Symptoms depend upon the site of the lesion and they may present at any time from birth to middle age but usually early in life.
What causes Hamartoma?
Hamartomas result from an abnormal formation of normal tissue, although the underlying reasons for the abnormality are not fully understood. They grow along with, and at the same rate as, the organ from whose tissue they are made, and, unlike cancerous tumors, only rarely invade or compress surrounding structures significantly.
Who is at highest risk?
People with family history of a hamartomatous syndrome, such as Cowden's disease, tuberous sclerosis or Proteus' syndrome.
Diagnosis
CXR, CT scan or MRI.
When to seek urgent medical care?
Ask your doctor about the risks of a biopsy versus monitoring the size of the hamartoma with regular x-rays.
Reasons for a biopsy or removing the nodule may include:
- Smoking.
- The nodule size has grown compared to earlier x-rays.

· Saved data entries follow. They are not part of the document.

-- ==== Sys2Proof/Laws/Operands.lean ====
section
/-! SUPPORT. What the clamps and the address calculator give on the operands of a request: the position 1..8 and the
register address of 20_memory.md R61. -/

namespace Sys2Proof.Machine

open Sys2Proof

theorem positionOf_range (b : Byte) : 1 ≤ positionOf b ∧ positionOf b ≤ 8 := by
  simp only [positionOf]
  omega

theorem clampPos_operand (b : Byte) : clampPos (unsignedOperand b) = positionOf b := by
  simp only [clampPos, unsignedOperand, positionOf, clamp]
  split_ifs <;> omega

theorem clampPos_position {p : Nat} (h1 : 1 ≤ p) (h8 : p ≤ 8) : clampPos (p : Int) = p := by
  simp only [clampPos, clamp]
  split_ifs <;> omega

theorem clampBright_operand (b : Byte) : clampBright (unsignedOperand b) = min b.toNat 8 := by
  simp only [clampBright, unsignedOperand, clamp]
  split_ifs <;> omega

theorem gridAddr_operand (b : Byte) : gridAddr (unsignedOperand b) = BitVec.ofNat 8 (gridRegister (positionOf b)) := by
  simp only [gridAddr, clampPos_operand, gridRegister, regBase]
  congr 1
  omega

theorem lampAddr_operand (b : Byte) : lampAddr (unsignedOperand b) = BitVec.ofNat 8 (lampRegister (positionOf b)) := by
  simp only [lampAddr, clampPos_operand, lampRegister, regBase]
  congr 1
  omega

theorem gridAddr_position {p : Nat} (h1 : 1 ≤ p) (h8 : p ≤ 8) :
    gridAddr (p : Int) = BitVec.ofNat 8 (gridRegister p) := by
  simp only [gridAddr, clampPos_position h1 h8, gridRegister, regBase]
  congr 1
  omega

/-- The blank pattern is 0x00 in every FONT (41_lookup.md R176). -/
theorem symbolToSegments_blank (font : Font) : symbolToSegments font blankCode = 0x00#8 := by
  simp [symbolToSegments, blankCode, fontEntry]

/-- No font entry lights the decimal point (41_lookup.md R176). -/
theorem symbolToSegments_noPoint (font : Font) (code : Nat) : (symbolToSegments font code).getLsbD 7 = false := by
  unfold symbolToSegments fontEntry
  split
  · split <;> simp
  · simp

end Sys2Proof.Machine
end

- A CT scan suggests the lesion is malignant (cancerous).
Treatment options
Excision biopsy is often required for diagnosis. Hypothalamic hamartomas are usually benign but often associated with seizures which do not respond to medication and surgical removal may be required. Pulmonary hamartomas can be removed using a thorascopic approach.
Where to find medical care for Hamartoma?
Directions to Hospitals Treating Hamartoma
Prevention of Hamartoma
There is no primary or secondary prevention for hamartoma. On familial syndromes, early screening is recommended.
What to expect (Outlook/Prognosis)?
Hamartomas are generally benign, they can cause problems due to their location.
Possible complications
They may obstruct practically any organ in the body, such as the eye, the colon, etc. They are particularly likely to cause major health issues when located in the hypothalamus, spleen, kidneys or lips.